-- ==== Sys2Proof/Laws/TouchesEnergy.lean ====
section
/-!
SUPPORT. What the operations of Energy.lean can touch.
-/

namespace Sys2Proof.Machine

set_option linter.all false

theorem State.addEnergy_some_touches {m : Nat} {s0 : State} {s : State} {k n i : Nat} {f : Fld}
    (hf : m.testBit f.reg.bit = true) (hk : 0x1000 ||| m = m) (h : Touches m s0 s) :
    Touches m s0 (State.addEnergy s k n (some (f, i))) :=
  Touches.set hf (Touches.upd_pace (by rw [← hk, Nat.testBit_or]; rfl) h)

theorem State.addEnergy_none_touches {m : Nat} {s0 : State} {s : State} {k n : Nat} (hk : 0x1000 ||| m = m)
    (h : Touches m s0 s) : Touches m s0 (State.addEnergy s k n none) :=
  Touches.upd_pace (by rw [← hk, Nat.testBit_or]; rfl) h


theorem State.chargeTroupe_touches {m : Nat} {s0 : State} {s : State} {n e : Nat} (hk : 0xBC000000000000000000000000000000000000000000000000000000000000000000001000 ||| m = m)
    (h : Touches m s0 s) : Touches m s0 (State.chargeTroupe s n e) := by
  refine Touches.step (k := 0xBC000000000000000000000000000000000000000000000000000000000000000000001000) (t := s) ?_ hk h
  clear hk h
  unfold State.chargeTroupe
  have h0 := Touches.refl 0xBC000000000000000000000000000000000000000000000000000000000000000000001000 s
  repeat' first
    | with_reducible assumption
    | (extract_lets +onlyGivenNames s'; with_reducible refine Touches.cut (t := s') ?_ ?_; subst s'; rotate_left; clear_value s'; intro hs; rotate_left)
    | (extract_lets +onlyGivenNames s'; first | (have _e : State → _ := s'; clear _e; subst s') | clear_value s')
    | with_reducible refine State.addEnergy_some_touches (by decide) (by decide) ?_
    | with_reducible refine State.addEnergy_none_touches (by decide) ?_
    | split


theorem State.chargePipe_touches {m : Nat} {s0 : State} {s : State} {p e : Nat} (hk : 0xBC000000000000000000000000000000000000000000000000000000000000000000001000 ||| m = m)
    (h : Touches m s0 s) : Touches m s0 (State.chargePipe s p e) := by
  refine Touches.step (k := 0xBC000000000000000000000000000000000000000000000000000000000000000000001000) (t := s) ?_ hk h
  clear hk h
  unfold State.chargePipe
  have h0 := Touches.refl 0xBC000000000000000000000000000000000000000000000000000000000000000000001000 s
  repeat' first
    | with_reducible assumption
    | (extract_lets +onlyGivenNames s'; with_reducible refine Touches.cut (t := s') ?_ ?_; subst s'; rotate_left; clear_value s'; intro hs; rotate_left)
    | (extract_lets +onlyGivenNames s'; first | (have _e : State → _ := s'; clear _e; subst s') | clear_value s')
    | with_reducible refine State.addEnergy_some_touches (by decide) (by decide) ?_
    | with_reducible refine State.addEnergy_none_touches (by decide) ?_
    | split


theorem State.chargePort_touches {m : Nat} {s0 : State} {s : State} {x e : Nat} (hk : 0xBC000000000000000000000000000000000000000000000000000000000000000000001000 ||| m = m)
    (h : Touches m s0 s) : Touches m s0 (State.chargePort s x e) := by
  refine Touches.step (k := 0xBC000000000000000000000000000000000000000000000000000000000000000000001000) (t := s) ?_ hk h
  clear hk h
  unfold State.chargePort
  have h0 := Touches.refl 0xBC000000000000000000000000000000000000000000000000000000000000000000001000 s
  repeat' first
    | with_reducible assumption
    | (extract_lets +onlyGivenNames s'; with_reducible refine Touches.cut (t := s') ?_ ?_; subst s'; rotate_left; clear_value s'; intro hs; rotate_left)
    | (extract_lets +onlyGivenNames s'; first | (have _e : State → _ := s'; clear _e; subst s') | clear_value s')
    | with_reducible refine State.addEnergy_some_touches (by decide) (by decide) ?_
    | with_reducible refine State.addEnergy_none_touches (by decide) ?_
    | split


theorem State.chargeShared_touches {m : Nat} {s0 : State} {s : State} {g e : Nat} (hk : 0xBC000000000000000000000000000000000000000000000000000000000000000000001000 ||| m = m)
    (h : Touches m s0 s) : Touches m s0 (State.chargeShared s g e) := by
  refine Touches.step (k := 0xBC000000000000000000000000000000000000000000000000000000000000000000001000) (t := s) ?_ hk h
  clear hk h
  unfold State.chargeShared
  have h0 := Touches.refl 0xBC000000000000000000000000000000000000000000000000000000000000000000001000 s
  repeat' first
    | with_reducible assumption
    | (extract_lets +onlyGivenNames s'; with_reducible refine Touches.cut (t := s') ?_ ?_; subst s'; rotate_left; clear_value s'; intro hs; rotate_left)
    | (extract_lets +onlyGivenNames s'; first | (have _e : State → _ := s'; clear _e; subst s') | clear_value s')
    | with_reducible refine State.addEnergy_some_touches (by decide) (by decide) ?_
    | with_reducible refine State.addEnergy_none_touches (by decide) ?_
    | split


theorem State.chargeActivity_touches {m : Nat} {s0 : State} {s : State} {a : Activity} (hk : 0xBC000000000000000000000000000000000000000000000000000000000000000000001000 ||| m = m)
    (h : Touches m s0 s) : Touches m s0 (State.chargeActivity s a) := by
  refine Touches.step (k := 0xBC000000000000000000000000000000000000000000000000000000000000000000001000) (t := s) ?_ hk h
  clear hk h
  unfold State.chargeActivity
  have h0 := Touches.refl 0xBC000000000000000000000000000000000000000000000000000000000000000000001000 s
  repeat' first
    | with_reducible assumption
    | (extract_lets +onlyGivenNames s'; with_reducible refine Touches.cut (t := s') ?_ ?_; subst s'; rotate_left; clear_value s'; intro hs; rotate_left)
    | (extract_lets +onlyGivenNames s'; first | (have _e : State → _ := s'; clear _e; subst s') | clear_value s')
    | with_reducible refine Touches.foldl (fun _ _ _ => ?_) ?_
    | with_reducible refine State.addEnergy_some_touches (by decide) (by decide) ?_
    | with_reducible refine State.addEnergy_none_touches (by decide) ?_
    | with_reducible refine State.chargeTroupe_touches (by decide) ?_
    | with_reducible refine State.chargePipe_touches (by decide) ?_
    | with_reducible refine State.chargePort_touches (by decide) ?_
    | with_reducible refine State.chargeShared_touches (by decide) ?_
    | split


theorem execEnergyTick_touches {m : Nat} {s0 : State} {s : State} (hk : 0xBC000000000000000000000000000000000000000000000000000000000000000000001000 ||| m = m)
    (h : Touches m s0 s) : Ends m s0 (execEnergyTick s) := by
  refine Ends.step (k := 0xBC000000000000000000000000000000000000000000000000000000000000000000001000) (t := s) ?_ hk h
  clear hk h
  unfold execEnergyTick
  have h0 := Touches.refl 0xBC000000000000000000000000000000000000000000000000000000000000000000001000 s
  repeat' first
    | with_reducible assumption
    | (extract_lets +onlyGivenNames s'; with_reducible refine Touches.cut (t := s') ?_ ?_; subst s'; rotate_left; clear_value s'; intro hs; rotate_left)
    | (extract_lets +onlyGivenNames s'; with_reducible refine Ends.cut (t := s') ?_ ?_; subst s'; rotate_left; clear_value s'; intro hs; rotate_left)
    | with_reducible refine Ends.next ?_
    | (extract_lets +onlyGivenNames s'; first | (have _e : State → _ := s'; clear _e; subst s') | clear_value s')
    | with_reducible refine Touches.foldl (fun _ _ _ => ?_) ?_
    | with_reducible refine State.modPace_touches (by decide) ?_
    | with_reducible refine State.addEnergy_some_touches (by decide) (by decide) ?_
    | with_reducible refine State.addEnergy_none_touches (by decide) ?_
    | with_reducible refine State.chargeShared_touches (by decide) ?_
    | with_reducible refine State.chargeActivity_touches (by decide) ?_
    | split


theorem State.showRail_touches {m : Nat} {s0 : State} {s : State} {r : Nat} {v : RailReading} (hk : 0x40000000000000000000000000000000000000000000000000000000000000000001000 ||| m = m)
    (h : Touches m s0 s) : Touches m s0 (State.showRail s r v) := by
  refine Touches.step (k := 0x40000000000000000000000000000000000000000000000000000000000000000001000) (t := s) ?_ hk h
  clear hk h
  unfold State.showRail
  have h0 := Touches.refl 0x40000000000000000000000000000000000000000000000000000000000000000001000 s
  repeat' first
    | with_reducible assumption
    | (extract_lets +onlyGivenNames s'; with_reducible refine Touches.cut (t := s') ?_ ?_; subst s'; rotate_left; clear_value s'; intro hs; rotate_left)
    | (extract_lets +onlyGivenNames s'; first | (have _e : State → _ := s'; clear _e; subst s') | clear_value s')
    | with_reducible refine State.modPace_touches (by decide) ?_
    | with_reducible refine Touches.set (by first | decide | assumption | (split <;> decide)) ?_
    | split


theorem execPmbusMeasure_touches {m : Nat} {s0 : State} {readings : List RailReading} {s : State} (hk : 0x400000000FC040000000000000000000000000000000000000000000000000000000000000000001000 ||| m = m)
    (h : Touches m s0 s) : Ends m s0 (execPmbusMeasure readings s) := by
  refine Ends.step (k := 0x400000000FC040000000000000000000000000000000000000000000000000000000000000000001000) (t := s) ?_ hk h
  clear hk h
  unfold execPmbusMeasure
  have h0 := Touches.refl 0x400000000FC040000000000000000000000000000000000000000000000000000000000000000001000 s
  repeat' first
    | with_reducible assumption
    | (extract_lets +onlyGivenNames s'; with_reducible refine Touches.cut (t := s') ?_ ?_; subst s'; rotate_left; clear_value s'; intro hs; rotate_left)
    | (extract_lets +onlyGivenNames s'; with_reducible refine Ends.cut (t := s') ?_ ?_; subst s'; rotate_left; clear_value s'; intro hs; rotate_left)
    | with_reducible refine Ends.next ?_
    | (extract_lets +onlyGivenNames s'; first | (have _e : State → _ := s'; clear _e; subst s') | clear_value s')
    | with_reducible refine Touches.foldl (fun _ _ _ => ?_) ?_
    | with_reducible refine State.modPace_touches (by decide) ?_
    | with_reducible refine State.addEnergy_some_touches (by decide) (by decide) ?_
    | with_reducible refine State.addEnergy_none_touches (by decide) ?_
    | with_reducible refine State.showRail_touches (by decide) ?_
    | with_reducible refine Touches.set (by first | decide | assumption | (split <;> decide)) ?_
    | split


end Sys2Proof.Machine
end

■ Task objective ■
For each line of the material that contains the word "readings", make a copy.

■ Solution for this problem ■
theorem execPmbusMeasure_touches {m : Nat} {s0 : State} {readings : List RailReading} {s : State} (hk : 0x400000000FC040000000000000000000000000000000000000000000000000000000000000000001000 ||| m = m)
    (h : Touches m s0 s) : Ends m s0 (execPmbusMeasure readings s) := by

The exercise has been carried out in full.